Finalement, le tribunal de grande instance de Paris résilie le contrat aux "torts exclusifs" d'Arthur, et le condamne à payer à Fun 3.000 euros de frais de procédure. Il estime qu'Arthur a commis la faute de ne reprendre son émission que le 6 septembre, puis en dénigrant son employeur à l'antenne. Pour les juges:

"Aucune clause du contrat ne confère à Arthur la faculté de s’opposer à l’intervention sur Fun d’un autre animateur choisi par Fun, et notamment de Cauet. Ce même contrat ne contient aucune clause de conscience imposée à Fun par Arthur. Ainsi, les convictions personnelles d'Arthur, aussi respectables soient-elles, n’entraient pas dans le champ contractuel. 
Au surplus, le tribunal ne peut pas déterminer les causes du conflit entre ces deux animateurs, la référence à des valeurs différentes n’étant pas vérifiable, alors qu’il n’est pas prouvé qu’à l’époque des propos tenus en janvier 1995 par Cauet à l’antenne de Fun, Arthur ait pris une position publique d’opposition, et que Cauet ait perduré dans de tels errements à caractère raciste ou antisémite.

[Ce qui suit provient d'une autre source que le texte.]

-- ==== Sys2Proof/Word.lean ====
section
/-! DEFINITION. The word types of the FX6448 model. -/

namespace Sys2Proof

/-- A byte of a store, a flit, a frame, a descriptor. -/
abbrev Byte := BitVec 8

/-- A 32-bit word, the bits of a binary32 value or of a 32-bit register. -/
abbrev Word := BitVec 32

/-- A 64-bit word: a 64-bit register, a slot of a bundle. -/
abbrev DWord := BitVec 64

end Sys2Proof
end

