/-- Part 1 of the register map (R433). -/
def regRows1 : List RegRow := [
  ⟨"MAP_INFO", 0x0, 1, 0x0, 1, 0x0, false, 0x1, 0x0, 0x0, 0x0, 0x0, 0x0, 0xFFFF0000, 0x0, []⟩,
  ⟨"MAP_BAD_ACCESS", 0x4, 1, 0x0, 1, 0x0, false, 0x0, 0x0, 0x0, 0x0, 0x0, 0x0, 0x0, 0x0, []⟩,
  ⟨"MAP_LOCKED_WRITES", 0x8, 1, 0x0, 1, 0x0, false, 0x0, 0x0, 0x0, 0x0, 0x0, 0x0, 0x0, 0x0, []⟩,
  ⟨"MAP_UNLOCKED", 0x10, 1, 0x0, 1, 0x0, true, 0x0, 0x0, 0x0, 0x0, 0x0, 0x0, 0x0, 0x0, []⟩,
  ⟨"HIF_CTRL", 0x100, 1, 0x0, 1, 0x0, false, 0x0, 0x1, 0x0, 0x0, 0x0, 0x0, 0xFFFFFFFE, 0x0, []⟩,
  ⟨"HIF_STATUS", 0x104, 1, 0x0, 1, 0x0, false, 0x0, 0x0, 0x0, 0x0, 0x0, 0x0, 0xFFFFFC00, 0x0, []⟩,
  ⟨"HIF_EPOCH", 0x108, 1, 0x0, 1, 0x0, false, 0x0, 0x0, 0x0, 0x0, 0x0, 0x0, 0x0, 0x0, []⟩,
  ⟨"HIF_EPOCH_PEND", 0x10C, 1, 0x0, 1, 0x0, false, 0x0, 0x0, 0x0, 0x0, 0x0, 0x0, 0x0, 0x0, []⟩,
  ⟨"HIF_SEED", 0x110, 1, 0x0, 1, 0x0, true, 0x0, 0x0, 0xFFFFFFFFFFFFFFFF, 0x0, 0x0, 0x0, 0x0, 0x0, []⟩,
  ⟨"HIF_POLL", 0x118, 1, 0x0, 1, 0x0, false, 0x3E8, 0x0, 0xFFFFF, 0x0, 0x0, 0x0, 0xFFF00000, 0x0, [⟨19, 0, 200, 1000000, false⟩]⟩,
  ⟨"HIF_EVENTS", 0x11C, 1, 0x0, 1, 0x0, false, 0x0, 0x0, 0x0, 0xF, 0x0, 0x0, 0xFFFFFFF0, 0x0, []⟩,
  ⟨"HIF_IRQ_SRC", 0x120, 1, 0x0, 1, 0x0, true, 0x0, 0x0, 0x0, 0x0, 0x0, 0x0, 0x0, 0x0, []⟩,
  ⟨"HIF_TAKEN", 0x128, 1, 0x0, 1, 0x0, true, 0x0, 0x0, 0x0, 0x0, 0x0, 0x0, 0x0, 0x0, []⟩,
  ⟨"HIF_ORPHANS", 0x130, 1, 0x0, 1, 0x0, false, 0x0, 0x0, 0x0, 0x0, 0x0, 0x0, 0x0, 0x0, []⟩,
  ⟨"HIF_HOSTWIN_BASE", 0x140, 4, 0x10, 1, 0x0, true, 0x0, 0x0, 0xFFFFFFFFFFFFF001, 0x0, 0x0, 0x0, 0xFFE, 0xFFFFFFFFFFFFF001, []⟩,
  ⟨"HIF_HOSTWIN_LIMIT", 0x148, 4, 0x10, 1, 0x0, true, 0x0, 0x0, 0xFFFFFFFFFFFFF000, 0x0, 0x0, 0x0, 0xFFF, 0xFFFFFFFFFFFFF000, []⟩,
  ⟨"RING_SQ_BASE", 0x10000, 8, 0x100, 1, 0x0, true, 0x0, 0x0, 0xFFFFFFFFFFFFF000, 0x0, 0x0, 0x0, 0xFFF, 0x0, []⟩,
  ⟨"RING_CQ_BASE", 0x10008, 8, 0x100, 1, 0x0, true, 0x0, 0x0, 0xFFFFFFFFFFFFF000, 0x0, 0x0, 0x0, 0xFFF, 0x0, []⟩,
  ⟨"RING_DB_ADDR", 0x10010, 8, 0x100, 1, 0x0, true, 0x0, 0x0, 0xFFFFFFFFFFFFFFF0, 0x0, 0x0, 0x0, 0xF, 0x0, []⟩,
  ⟨"RING_SIZE", 0x10018, 8, 0x100, 1, 0x0, false, 0x0, 0x0, 0x1F1F, 0x0, 0x0, 0x0, 0xFFFFE0E0, 0x0, [⟨4, 0, 6, 16, false⟩, ⟨12, 8, 6, 17, false⟩]⟩,
  ⟨"RING_CTRL", 0x1001C, 8, 0x100, 1, 0x0, false, 0x10020, 0xFFFF01FF, 0x0, 0x0, 0x0, 0x0, 0xFE00, 0x0, [⟨8, 5, 1, 15, false⟩, ⟨23, 16, 1, 255, false⟩]⟩,
  ⟨"RING_STATUS", 0x10020, 8, 0x100, 1, 0x0, false, 0x0, 0x0, 0x0, 0x0, 0x0, 0x0, 0xFFFFFFFC, 0x0, []⟩,
  ⟨"RING_HEAD", 0x10024, 8, 0x100, 1, 0x0, false, 0x0, 0x0, 0x0, 0x0, 0x0, 0x0, 0x0, 0x0, []⟩,
  ⟨"RING_WRITTEN", 0x10028, 8, 0x100, 1, 0x0, false, 0x0, 0x0, 0x0, 0x0, 0x0, 0x0, 0x0, 0x0, []⟩,
  ⟨"RING_OUTSTANDING", 0x1002C, 8, 0x100, 1, 0x0, false, 0x0, 0x0, 0x0, 0x0, 0x0, 0x0, 0x0, 0x0, []⟩,
  ⟨"PRM_CTRL", 0x20000, 1, 0x0, 1, 0x0, false, 0x0, 0x1, 0x0, 0x0, 0x0, 0x0, 0xFFFFFFFE, 0x0, []⟩,
  ⟨"PRM_GUARD", 0x20004, 1, 0x0, 1, 0x0, false, 0x3, 0x0, 0x3F, 0x0, 0x0, 0x0, 0xFFFFFFC0, 0x0, [⟨5, 0, 1, 50, false⟩]⟩,
  ⟨"PRM_HORIZON", 0x20008, 1, 0x0, 1, 0x0, false, 0x2710, 0x0, 0xFFFFFFFF, 0x0, 0x0, 0x0, 0x0, 0x0, [⟨31, 0, 1, 4294967295, false⟩]⟩,
  ⟨"PRM_PACE", 0x2000C, 1, 0x0, 1, 0x0, false, 0x186A0, 0x0, 0xFFFFFF, 0x0, 0x0, 0x0, 0xFF000000, 0x0, []⟩,
  ⟨"PRM_RESERVED", 0x20010, 1, 0x0, 1, 0x0, false, 0x0, 0x0, 0x0, 0x0, 0x0, 0x0, 0xFFFF0000, 0x0, []⟩,
  ⟨"PRM_EVENTS", 0x20014, 1, 0x0, 1, 0x0, false, 0x0, 0x0, 0x0, 0x3F, 0x0, 0x0, 0xFFFFFFC0, 0x0, []⟩,
  ⟨"PRM_BREACH_DIE", 0x20018, 1, 0x0, 1, 0x0, true, 0x0, 0x0, 0x0, 0xFFFFFFFFFFFFFFFF, 0x0, 0x0, 0x0, 0x0, []⟩,
  ⟨"PRM_ADMITTED", 0x20020, 1, 0x0, 1, 0x0, true, 0x0, 0x0, 0x0, 0x0, 0x0, 0x0, 0x0, 0x0, []⟩,
  ⟨"PRM_REFUSED", 0x20028, 1, 0x0, 1, 0x0, false, 0x0, 0x0, 0x0, 0x0, 0x0, 0x0, 0x0, 0x0, []⟩,
  ⟨"PRM_VOIDS", 0x2002C, 1, 0x0, 1, 0x0, false, 0x0, 0x0, 0x0, 0x0, 0x0, 0x0, 0x0, 0x0, []⟩,
  ⟨"PRM_BREACHES", 0x20030, 1, 0x0, 1, 0x0, false, 0x0, 0x0, 0x0, 0x0, 0x0, 0x0, 0x0, 0x0, []⟩,
  ⟨"PRM_HBM", 0x20100, 48, 0x4, 1, 0x0, false, 0x4B0, 0x0, 0xFFF, 0x0, 0x0, 0x0, 0xFFFFF000, 0x0, [⟨10, 0, 1, 2047, false⟩]⟩,
  ⟨"PRM_CORNER", 0x20200, 62, 0x4, 1, 0x0, false, 0x0, 0x0, 0x0, 0x0, 0x0, 0x0, 0xFFFC0000, 0x0, []⟩,
  ⟨"GATE_CTRL", 0x30000, 1, 0x0, 1, 0x0, false, 0xF4240, 0x1000000, 0xFFFFFF, 0x0, 0x0, 0x0, 0xFE000000, 0x0, [⟨23, 0, 1000, 16777215, false⟩]⟩,
  ⟨"GATE_STATUS", 0x30004, 1, 0x0, 1, 0x0, false, 0x0, 0x0, 0x0, 0x0, 0x0, 0x0, 0xFFF8, 0x0, []⟩,
  ⟨"GATE_EVENTS", 0x30008, 1, 0x0, 1, 0x0, false, 0x0, 0x0, 0x0, 0x1F, 0x0, 0x0, 0xFFFFFFE0, 0x0, []⟩,
  ⟨"GATE_CLOSED_COUNT", 0x3000C, 1, 0x0, 1, 0x0, false, 0x0, 0x0, 0x0, 0x0, 0x0, 0x0, 0x0, 0x0, []⟩,
  ⟨"COB_STEP", 0x30100, 1, 0x0, 1, 0x0, true, 0x0, 0x0, 0x0, 0x0, 0x0, 0xFFFFFFFFFFFF, 0xFFFF000000000000, 0x0, []⟩,
  ⟨"COB_HYPER", 0x30108, 1, 0x0, 1, 0x0, true, 0x0, 0x0, 0x0, 0x0, 0x0, 0xFFFFFFFFF000, 0xFFFF000000000FFF, 0x0, []⟩,
  ⟨"COB_SCHED", 0x30110, 1, 0x0, 1, 0x0, true, 0x0, 0x0, 0x0, 0x0, 0x0, 0xFFFFFFFFF000, 0xFFFF000000000FFF, 0x0, []⟩,
  ⟨"COB_CLIPNORM", 0x30118, 1, 0x0, 1, 0x0, false, 0x0, 0x0, 0xFFFFFFFF, 0x0, 0x0, 0x0, 0x0, 0x0, [⟨31, 0, 0, 2139095040, false⟩]⟩,
  ⟨"COB_CLIP", 0x3011C, 1, 0x0, 1, 0x0, false, 0x3F800000, 0x0, 0x0, 0x0, 0x0, 0x0, 0x0, 0x0, []⟩,
  ⟨"MEM_CTRL", 0x30200, 1, 0x0, 1, 0x0, false, 0x0, 0x2, 0x0, 0x0, 0x0, 0x0, 0xFFFFFFFC, 0x0, []⟩]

Par ailleurs, Arthur ne démontre pas en quoi l’animation par Cauet d’une émission matinale sur Fun Radio rendrait plus difficiles, voire impossibles, les conditions tant matérielles qu’intellectuelles de la production et de l’animation de l’émission d’Arthur.”

Arthur ne reste pas longtemps sur le carreau, et rejoint Europe 2 fin 2004. Et finalement, les deux animateurs se réconcilieront deux ans plus tard.